- [Work task]:
With nothing added or dropped, copy the data that follows exactly.
:::::
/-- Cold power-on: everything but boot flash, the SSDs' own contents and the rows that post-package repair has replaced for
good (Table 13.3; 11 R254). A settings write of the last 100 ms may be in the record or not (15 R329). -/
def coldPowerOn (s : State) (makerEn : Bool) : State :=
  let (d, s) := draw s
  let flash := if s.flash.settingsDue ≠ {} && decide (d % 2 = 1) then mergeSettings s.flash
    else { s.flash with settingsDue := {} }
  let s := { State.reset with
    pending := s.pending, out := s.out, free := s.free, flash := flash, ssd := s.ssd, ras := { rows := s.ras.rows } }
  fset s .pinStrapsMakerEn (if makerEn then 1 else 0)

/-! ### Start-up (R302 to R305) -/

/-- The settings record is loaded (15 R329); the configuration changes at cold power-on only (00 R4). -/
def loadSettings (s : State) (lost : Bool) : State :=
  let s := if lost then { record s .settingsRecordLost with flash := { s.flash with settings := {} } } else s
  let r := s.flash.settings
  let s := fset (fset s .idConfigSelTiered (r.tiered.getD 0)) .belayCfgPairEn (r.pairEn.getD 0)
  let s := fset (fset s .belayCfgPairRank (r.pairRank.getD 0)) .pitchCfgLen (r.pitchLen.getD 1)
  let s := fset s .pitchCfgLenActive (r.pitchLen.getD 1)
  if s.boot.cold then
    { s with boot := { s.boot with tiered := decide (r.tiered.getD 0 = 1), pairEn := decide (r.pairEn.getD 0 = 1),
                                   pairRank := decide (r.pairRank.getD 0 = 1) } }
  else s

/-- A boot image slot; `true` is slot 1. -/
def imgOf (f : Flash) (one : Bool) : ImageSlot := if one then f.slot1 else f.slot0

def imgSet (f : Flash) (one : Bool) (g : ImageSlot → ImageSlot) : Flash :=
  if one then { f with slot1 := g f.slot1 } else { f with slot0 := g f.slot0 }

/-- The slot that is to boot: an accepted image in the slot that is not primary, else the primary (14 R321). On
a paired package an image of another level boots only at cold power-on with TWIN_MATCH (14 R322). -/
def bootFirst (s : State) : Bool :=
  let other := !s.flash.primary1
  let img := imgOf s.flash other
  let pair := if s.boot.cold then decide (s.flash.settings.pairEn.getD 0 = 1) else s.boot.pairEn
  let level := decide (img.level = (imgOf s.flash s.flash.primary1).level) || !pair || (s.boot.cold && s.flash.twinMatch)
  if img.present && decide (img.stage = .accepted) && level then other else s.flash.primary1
:::::
- [Completed task]:
/-- Cold power-on: everything but boot flash, the SSDs' own contents and the rows that post-package repair has replaced for
good (Table 13.3; 11 R254). A settings write of the last 100 ms may be in the record or not (15 R329). -/
def coldPowerOn (s : State) (makerEn : Bool) : State :=
  let (d, s) := draw s
  let flash := if s.flash.settingsDue ≠ {} && decide (d % 2 = 1) then mergeSettings s.flash
    else { s.flash with settingsDue := {} }
  let s := { State.reset with
    pending := s.pending, out := s.out, free := s.free, flash := flash, ssd := s.ssd, ras := { rows := s.ras.rows } }
  fset s .pinStrapsMakerEn (if makerEn then 1 else 0)

/-! ### Start-up (R302 to R305) -/

/-- The settings record is loaded (15 R329); the configuration changes at cold power-on only (00 R4). -/
def loadSettings (s : State) (lost : Bool) : State :=
  let s := if lost then { record s .settingsRecordLost with flash := { s.flash with settings := {} } } else s
  let r := s.flash.settings
  let s := fset (fset s .idConfigSelTiered (r.tiered.getD 0)) .belayCfgPairEn (r.pairEn.getD 0)
  let s := fset (fset s .belayCfgPairRank (r.pairRank.getD 0)) .pitchCfgLen (r.pitchLen.getD 1)
  let s := fset s .pitchCfgLenActive (r.pitchLen.getD 1)
  if s.boot.cold then
    { s with boot := { s.boot with tiered := decide (r.tiered.getD 0 = 1), pairEn := decide (r.pairEn.getD 0 = 1),
                                   pairRank := decide (r.pairRank.getD 0 = 1) } }
  else s

/-- A boot image slot; `true` is slot 1. -/
def imgOf (f : Flash) (one : Bool) : ImageSlot := if one then f.slot1 else f.slot0

def imgSet (f : Flash) (one : Bool) (g : ImageSlot → ImageSlot) : Flash :=
  if one then { f with slot1 := g f.slot1 } else { f with slot0 := g f.slot0 }

/-- The slot that is to boot: an accepted image in the slot that is not primary, else the primary (14 R321). On
a paired package an image of another level boots only at cold power-on with TWIN_MATCH (14 R322). -/
def bootFirst (s : State) : Bool :=
  let other := !s.flash.primary1
  let img := imgOf s.flash other
  let pair := if s.boot.cold then decide (s.flash.settings.pairEn.getD 0 = 1) else s.boot.pairEn
  let level := decide (img.level = (imgOf s.flash s.flash.primary1).level) || !pair || (s.boot.cold && s.flash.twinMatch)
  if img.present && decide (img.stage = .accepted) && level then other else s.flash.primary1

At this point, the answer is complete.